__Prompt__.
Using the records below, output the stretch that opens with the line containing "code (R115). -/" and closes with the line containing "S with nbits := n, nsym", exactly and including both lines, with nothing more.

__Data listing__.
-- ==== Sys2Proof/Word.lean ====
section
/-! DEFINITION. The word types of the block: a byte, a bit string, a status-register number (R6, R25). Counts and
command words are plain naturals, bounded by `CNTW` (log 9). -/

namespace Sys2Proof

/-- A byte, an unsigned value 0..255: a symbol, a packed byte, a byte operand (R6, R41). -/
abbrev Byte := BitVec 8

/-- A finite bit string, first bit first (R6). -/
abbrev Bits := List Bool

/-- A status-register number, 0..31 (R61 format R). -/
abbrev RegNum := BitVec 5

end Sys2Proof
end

==

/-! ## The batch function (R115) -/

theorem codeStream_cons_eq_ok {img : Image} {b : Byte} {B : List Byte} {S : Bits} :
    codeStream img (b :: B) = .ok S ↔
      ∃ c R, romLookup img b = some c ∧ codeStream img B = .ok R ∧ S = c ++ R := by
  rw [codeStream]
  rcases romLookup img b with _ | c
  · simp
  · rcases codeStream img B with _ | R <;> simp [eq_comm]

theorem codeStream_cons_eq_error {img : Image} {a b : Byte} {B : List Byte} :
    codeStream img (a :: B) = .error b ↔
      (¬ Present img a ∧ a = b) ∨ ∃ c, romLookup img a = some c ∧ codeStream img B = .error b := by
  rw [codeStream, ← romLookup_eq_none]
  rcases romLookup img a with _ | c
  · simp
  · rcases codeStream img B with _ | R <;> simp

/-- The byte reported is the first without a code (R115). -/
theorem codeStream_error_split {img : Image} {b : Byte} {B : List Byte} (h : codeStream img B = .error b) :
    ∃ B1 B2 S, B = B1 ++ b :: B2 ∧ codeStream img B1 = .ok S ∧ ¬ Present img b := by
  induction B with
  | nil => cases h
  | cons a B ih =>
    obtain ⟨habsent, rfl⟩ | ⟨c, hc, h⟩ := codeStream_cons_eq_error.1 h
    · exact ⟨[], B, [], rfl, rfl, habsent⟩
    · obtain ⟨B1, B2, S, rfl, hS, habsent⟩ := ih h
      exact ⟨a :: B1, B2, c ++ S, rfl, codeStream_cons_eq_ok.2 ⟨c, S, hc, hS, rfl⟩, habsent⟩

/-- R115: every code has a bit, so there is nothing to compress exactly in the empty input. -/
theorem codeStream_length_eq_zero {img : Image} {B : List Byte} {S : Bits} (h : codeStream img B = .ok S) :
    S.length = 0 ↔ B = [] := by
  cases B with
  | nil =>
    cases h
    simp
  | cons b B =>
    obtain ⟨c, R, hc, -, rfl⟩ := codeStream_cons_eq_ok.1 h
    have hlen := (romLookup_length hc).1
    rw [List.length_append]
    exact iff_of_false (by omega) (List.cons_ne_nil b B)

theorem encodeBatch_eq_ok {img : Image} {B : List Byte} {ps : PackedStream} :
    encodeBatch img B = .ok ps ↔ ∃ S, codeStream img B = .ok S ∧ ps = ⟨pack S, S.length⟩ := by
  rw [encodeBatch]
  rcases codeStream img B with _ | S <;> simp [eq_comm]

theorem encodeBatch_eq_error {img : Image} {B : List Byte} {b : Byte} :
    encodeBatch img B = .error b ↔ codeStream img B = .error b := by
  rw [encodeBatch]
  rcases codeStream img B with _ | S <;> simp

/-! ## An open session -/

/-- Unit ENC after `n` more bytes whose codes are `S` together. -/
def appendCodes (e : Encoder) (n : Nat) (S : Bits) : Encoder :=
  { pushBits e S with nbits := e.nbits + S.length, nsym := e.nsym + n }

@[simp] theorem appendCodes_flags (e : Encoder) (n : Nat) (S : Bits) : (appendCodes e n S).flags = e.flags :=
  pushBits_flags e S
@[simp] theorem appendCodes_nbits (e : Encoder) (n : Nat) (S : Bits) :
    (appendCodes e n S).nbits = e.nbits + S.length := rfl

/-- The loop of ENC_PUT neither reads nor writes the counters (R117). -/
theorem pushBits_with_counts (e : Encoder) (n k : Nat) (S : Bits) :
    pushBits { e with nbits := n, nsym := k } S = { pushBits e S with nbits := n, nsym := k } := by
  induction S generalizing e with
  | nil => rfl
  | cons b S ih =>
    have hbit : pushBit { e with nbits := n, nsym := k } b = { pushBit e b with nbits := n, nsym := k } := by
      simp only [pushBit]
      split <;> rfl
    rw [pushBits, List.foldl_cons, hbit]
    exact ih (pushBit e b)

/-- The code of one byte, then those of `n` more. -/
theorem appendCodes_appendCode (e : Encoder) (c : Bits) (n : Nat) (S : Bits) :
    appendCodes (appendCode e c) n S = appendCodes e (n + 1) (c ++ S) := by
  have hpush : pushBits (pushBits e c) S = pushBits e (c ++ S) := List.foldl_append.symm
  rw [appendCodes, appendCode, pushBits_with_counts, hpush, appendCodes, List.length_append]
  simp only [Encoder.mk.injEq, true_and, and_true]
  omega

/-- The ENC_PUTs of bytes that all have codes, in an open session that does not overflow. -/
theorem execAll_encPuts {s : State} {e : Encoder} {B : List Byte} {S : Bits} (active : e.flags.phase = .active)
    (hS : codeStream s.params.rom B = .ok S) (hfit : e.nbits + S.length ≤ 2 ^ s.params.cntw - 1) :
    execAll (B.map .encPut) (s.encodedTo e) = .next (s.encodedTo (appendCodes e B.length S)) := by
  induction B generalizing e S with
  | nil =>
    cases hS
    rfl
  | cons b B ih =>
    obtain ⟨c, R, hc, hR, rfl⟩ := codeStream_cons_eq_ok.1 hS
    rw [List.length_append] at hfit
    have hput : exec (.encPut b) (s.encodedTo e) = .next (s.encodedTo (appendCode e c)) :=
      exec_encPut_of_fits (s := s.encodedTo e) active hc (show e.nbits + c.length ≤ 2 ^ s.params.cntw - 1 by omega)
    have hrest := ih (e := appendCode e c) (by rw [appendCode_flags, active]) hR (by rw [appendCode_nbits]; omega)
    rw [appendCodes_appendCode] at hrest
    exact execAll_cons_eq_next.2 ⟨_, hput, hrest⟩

__Output for this task__.
/-- The byte reported is the first without a code (R115). -/
theorem codeStream_error_split {img : Image} {b : Byte} {B : List Byte} (h : codeStream img B = .error b) :
    ∃ B1 B2 S, B = B1 ++ b :: B2 ∧ codeStream img B1 = .ok S ∧ ¬ Present img b := by
  induction B with
  | nil => cases h
  | cons a B ih =>
    obtain ⟨habsent, rfl⟩ | ⟨c, hc, h⟩ := codeStream_cons_eq_error.1 h
    · exact ⟨[], B, [], rfl, rfl, habsent⟩
    · obtain ⟨B1, B2, S, rfl, hS, habsent⟩ := ih h
      exact ⟨a :: B1, B2, c ++ S, rfl, codeStream_cons_eq_ok.2 ⟨c, S, hc, hS, rfl⟩, habsent⟩

/-- R115: every code has a bit, so there is nothing to compress exactly in the empty input. -/
theorem codeStream_length_eq_zero {img : Image} {B : List Byte} {S : Bits} (h : codeStream img B = .ok S) :
    S.length = 0 ↔ B = [] := by
  cases B with
  | nil =>
    cases h
    simp
  | cons b B =>
    obtain ⟨c, R, hc, -, rfl⟩ := codeStream_cons_eq_ok.1 h
    have hlen := (romLookup_length hc).1
    rw [List.length_append]
    exact iff_of_false (by omega) (List.cons_ne_nil b B)

theorem encodeBatch_eq_ok {img : Image} {B : List Byte} {ps : PackedStream} :
    encodeBatch img B = .ok ps ↔ ∃ S, codeStream img B = .ok S ∧ ps = ⟨pack S, S.length⟩ := by
  rw [encodeBatch]
  rcases codeStream img B with _ | S <;> simp [eq_comm]

theorem encodeBatch_eq_error {img : Image} {B : List Byte} {b : Byte} :
    encodeBatch img B = .error b ↔ codeStream img B = .error b := by
  rw [encodeBatch]
  rcases codeStream img B with _ | S <;> simp

/-! ## An open session -/

/-- Unit ENC after `n` more bytes whose codes are `S` together. -/
def appendCodes (e : Encoder) (n : Nat) (S : Bits) : Encoder :=
  { pushBits e S with nbits := e.nbits + S.length, nsym := e.nsym + n }

@[simp] theorem appendCodes_flags (e : Encoder) (n : Nat) (S : Bits) : (appendCodes e n S).flags = e.flags :=
  pushBits_flags e S
@[simp] theorem appendCodes_nbits (e : Encoder) (n : Nat) (S : Bits) :
    (appendCodes e n S).nbits = e.nbits + S.length := rfl

/-- The loop of ENC_PUT neither reads nor writes the counters (R117). -/
theorem pushBits_with_counts (e : Encoder) (n k : Nat) (S : Bits) :
    pushBits { e with nbits := n, nsym := k } S = { pushBits e S with nbits := n, nsym := k } := by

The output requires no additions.